» **Saved data entries**
-- ==== Sys2Proof/Machine/Modular.lean ====
section
/-!
DEFINITION. Sparse primes, alloy tables and the transforms: the shape of a prime (spec 03 R56), fold
depth (R58), the table checks (R60), the constants a build derives (R61), the NTT order (R67, R68),
the automorphism (R70, R71) and exact logarithms (02 R45, R49). Every modular result is the exact
residue in [0, q) (R57).
-/
namespace Sys2Proof.Machine

/-- `b^e mod q` by squaring, on the bits of the exponent. -/
def powModAux (q : Nat) : Nat → Nat → Nat → Nat → Nat
  | 0, _, _, acc => acc % q
  | fuel + 1, b, e, acc =>
    if e = 0 then acc % q
    else powModAux q fuel (b * b % q) (e / 2) (if e % 2 = 1 then acc * b % q else acc)

/-- `b^e mod q` for exponents below 2^64. -/
def powMod (q b e : Nat) : Nat := powModAux q 64 (b % q) e (1 % q)

/-- The inverse of a residue modulo a prime. -/
def invMod (q x : Nat) : Nat := powMod q x (q - 2)

/-- Modular addition, subtraction and product on reduced residues (R57). -/
def addMod (q x y : Nat) : Nat := (x + y) % q
def subMod (q x y : Nat) : Nat := (x % q + (q - y % q)) % q
def mulMod (q x y : Nat) : Nat := x * y % q

/-- One prime entry of an alloy record (R59): E0 then E1. -/
structure PrimeEntry where
  q : Nat
  a : Nat
  b : Nat
  c : Nat
  sb : Bool
  sc : Bool
  two : Bool
  psi : Nat
  reserved : Bool
  deriving DecidableEq, Repr

/-- Read an entry from its two words (R59). -/
def PrimeEntry.ofWords (e0 e1 : Nat) : PrimeEntry :=
  { q := natBits e0 47 0, a := natBits e0 53 48, b := natBits e0 61 56, c := natBits e1 53 48,
    sb := natBit e1 56, sc := natBit e1 57, two := natBit e1 58, psi := natBits e1 47 0,
    reserved := natBits e0 55 54 != 0 || natBits e0 63 62 != 0 || natBits e1 55 54 != 0
      || natBits e1 63 59 != 0 }

/-- A signed power of two: sign 1 is minus (R59). -/
def signedPow (neg : Bool) (e : Nat) : Int := if neg then -((2 ^ e : Nat) : Int) else ((2 ^ e : Nat) : Int)

/-- The value of a form (R56). -/
def PrimeEntry.value (e : PrimeEntry) : Int :=
  ((2 ^ e.a : Nat) : Int) + signedPow e.sb e.b + (if e.two then 0 else signedPow e.sc e.c) + 1

/-- Check 3 of R60: a form allowed by R56, whose value is Q. -/
def PrimeEntry.formOk (e : PrimeEntry) : Bool :=
  (if e.two then decide (18 ≤ e.b ∧ e.b < e.a ∧ e.a ≤ 48 ∧ e.c = 0) && !e.sc
   else decide (e.a ≤ 48 ∧ 18 ≤ e.c ∧ e.c < e.b ∧ e.b < e.a))
  && decide (e.value = (e.q : Int)) && decide (e.q < 2 ^ 48)

/-- The loop of R58, with fuel above its bound of 17 rounds. -/
def foldLoop (a d : Nat) : Nat → Nat → Nat → Nat
  | 0, _, folds => folds
  | fuel + 1, w, folds =>
    if a + 2 < w ∧ folds ≤ 16 then foldLoop a d fuel (max a (w + 1 - d) + 1) (folds + 1) else folds

/-- Fold depth of a prime (R58). -/
def foldDepth (a b : Nat) : Nat := foldLoop a (a - b) 20 (2 * a + 2) 0

/-- `n = d * 2^s` with `d` odd, by division with fuel. -/
def oddPart : Nat → Nat → Nat → Nat × Nat
  | 0, n, s => (n, s)
  | fuel + 1, n, s => if n % 2 = 0 ∧ 0 < n then oddPart fuel (n / 2) (s + 1) else (n, s)

/-- Does one of the `s` squarings of `x` reach `q - 1`? -/
def reachesMinusOne (q : Nat) : Nat → Nat → Bool
  | 0, _ => false
  | s + 1, x => x == q - 1 || reachesMinusOne q s (x * x % q)

/-- One Miller–Rabin base. -/
def millerRabinBase (q base : Nat) : Bool :=
  let ds := oddPart 64 (q - 1) 0
  let x := powMod q base ds.1
  base % q == 0 || x == 1 || reachesMinusOne q ds.2 x

/-- Check 6 of R60: Miller–Rabin with seven bases. -/
def isPrime48 (q : Nat) : Bool :=
  decide (2 ≤ q) && (q == 2 || q % 2 == 1) && [2, 3, 5, 7, 11, 13, 17].all (fun b => millerRabinBase q b)

/-- The first failing check of R60 among checks 3 to 8 for one entry, `earlier` being the primes of the
entries before it; none where all pass. -/
def PrimeEntry.check (e : PrimeEntry) (earlier : List Nat) : Option Nat :=
  if !e.formOk then some 3
  else if (e.q - 1) % 2 ^ 18 ≠ 0 then some 4
  else if 16 < foldDepth e.a e.b then some 5
  else if !isPrime48 e.q then some 6
  else if e.q ∈ earlier then some 7
  else if ¬(2 ≤ e.psi ∧ e.psi < e.q ∧ powMod e.q e.psi (2 ^ 17) = e.q - 1) then some 8
  else none

/-- Checks 3 to 8 over the entries in turn: the index and check of the first failure. -/
def checkEntries : List PrimeEntry → Nat → List Nat → Option (Nat × Nat)
  | [], _, _ => none
  | e :: es, i, earlier =>
    match e.check earlier with
    | some c => some (i, c)
    | none => checkEntries es (i + 1) (earlier ++ [e.q])

/-- One prime of a resident table, with its root of unity. -/
structure Prime where
  q : Nat
  psi : Nat
  deriving DecidableEq, Repr

/-- One table bank: its primes in entry order and the raw words of its Anneal sets (R59, R62). -/
structure Bank where
  primes : List Prime := []
  anneal : List (List Nat) := []
  deriving DecidableEq, Repr

/-- COUNT of a bank. -/
def Bank.count (b : Bank) : Nat := b.primes.length

/-- The prime of an entry; 0 where the entry is not in the bank. -/
def Bank.q (b : Bank) (i : Nat) : Nat := ((b.primes[i]?).map (·.q)).getD 0

/-- The root ψ of an entry. -/
def Bank.psi (b : Bank) (i : Nat) : Nat := ((b.primes[i]?).map (·.psi)).getD 0

/-- ψ_N = ψ^(2^17 ÷ N) for N = 2^n (R61). -/
def psiN (q psi n : Nat) : Nat := powMod q psi (2 ^ (17 - n))

/-- Reverse the low `n` bits of `k` (R67). -/
def revBits : Nat → Nat → Nat
  | 0, _ => 0
  | n + 1, k => (k % 2) * 2 ^ n + revBits n (k / 2)

/-- Value of a polynomial at a point. -/
def evalAt (q x : Nat) (cs : List Nat) : Nat := cs.foldr (fun c acc => (c + x * acc) % q) 0

/-- The forward transform of a limb of 2^n residues, by R67: residue k is the limb polynomial at
ψ_N^(2·rev(k)+1). -/
def nttLimb (q psi n : Nat) (a : List Nat) : List Nat :=
  (List.range (2 ^ n)).map (fun k => evalAt q (powMod q (psiN q psi n) (2 * revBits n k + 1)) a)

/-- Powers of the inverse evaluation points times the residues, summed: one output of the inverse. -/
def inttSum (q psi n j : Nat) (a : List Nat) : Nat :=
  (a.zipIdx).foldl
    (fun acc e => (acc + e.1 * powMod q (powMod q (invMod q (psiN q psi n)) (2 * revBits n e.2 + 1)) j) % q) 0

/-- The inverse transform (R68): N^−1 times the sum with ψ_N^−1; INTT(NTT(x)) = x. -/
def inttLimb (q psi n : Nat) (a : List Nat) : List Nat :=
  (List.range (2 ^ n)).map (fun j => mulMod q (invMod q (2 ^ n)) (inttSum q psi n j a))

/-- Source residue of output residue k under σ_g (R70): 2·rev(k')+1 ≡ g·(2·rev(k)+1) mod 2N. -/
def autSource (n g k : Nat) : Nat := revBits n ((g * (2 * revBits n k + 1) % 2 ^ (n + 1)) / 2)

/-- The Galois element a command carries (R70): GHALF is used modulo N. -/
def galoisOf (n ghalf : Nat) : Nat := 2 * (ghalf % 2 ^ n) + 1

/-- σ_g on one NTT-domain limb. -/
def autLimb (n g : Nat) (a : List Nat) : List Nat :=
  (List.range (2 ^ n)).map (fun k => (a[autSource n g k]?).getD 0)

/-- The Galois element of a rotation by r (R71). -/
def rotationElement (n r : Nat) : Nat := powMod (2 ^ (n + 1)) 5 (r % 2 ^ (n - 1))

/-- The Galois element of conjugation (R71). -/
def conjugationElement (n : Nat) : Nat := 2 ^ (n + 1) - 1

/-- Drawers of one limb (R69): max(1, N ÷ 2^14). -/
def limbDrawers (n : Nat) : Nat := max 1 (2 ^ n / 2 ^ 14)

/-! ### Exact logarithms: log2 values are compared and rounded through powers, with no fraction. -/

/-- ⌊k · log2 x⌋ for x ≥ 1. -/
def floorLog2 (k x : Nat) : Nat := Nat.log2 (x ^ k)

/-- ⌈k · log2 x⌉ for x ≥ 1. -/
def ceilLog2 (k x : Nat) : Nat := if 2 ^ floorLog2 k x = x ^ k then floorLog2 k x else floorLog2 k x + 1

/-- round(256 · log2 q), the SCALE a rescale takes away (02 R45). -/
def scaleOfPrime (q : Nat) : Nat := (floorLog2 512 q + 1) / 2

/-- ⌊8 · log2 of a product of primes⌋, the M of 02 R49 in 1/8 bit. -/
def eighthsOf (qs : List Nat) : Nat := floorLog2 8 (qs.foldl (· * ·) 1)

end Sys2Proof.Machine
end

» **What to produce**
Copy out, from the data above, every line holding the word "checkEntries".

» **Answer to this task**
def checkEntries : List PrimeEntry → Nat → List Nat → Option (Nat × Nat)
    | none => checkEntries es (i + 1) (earlier ++ [e.q])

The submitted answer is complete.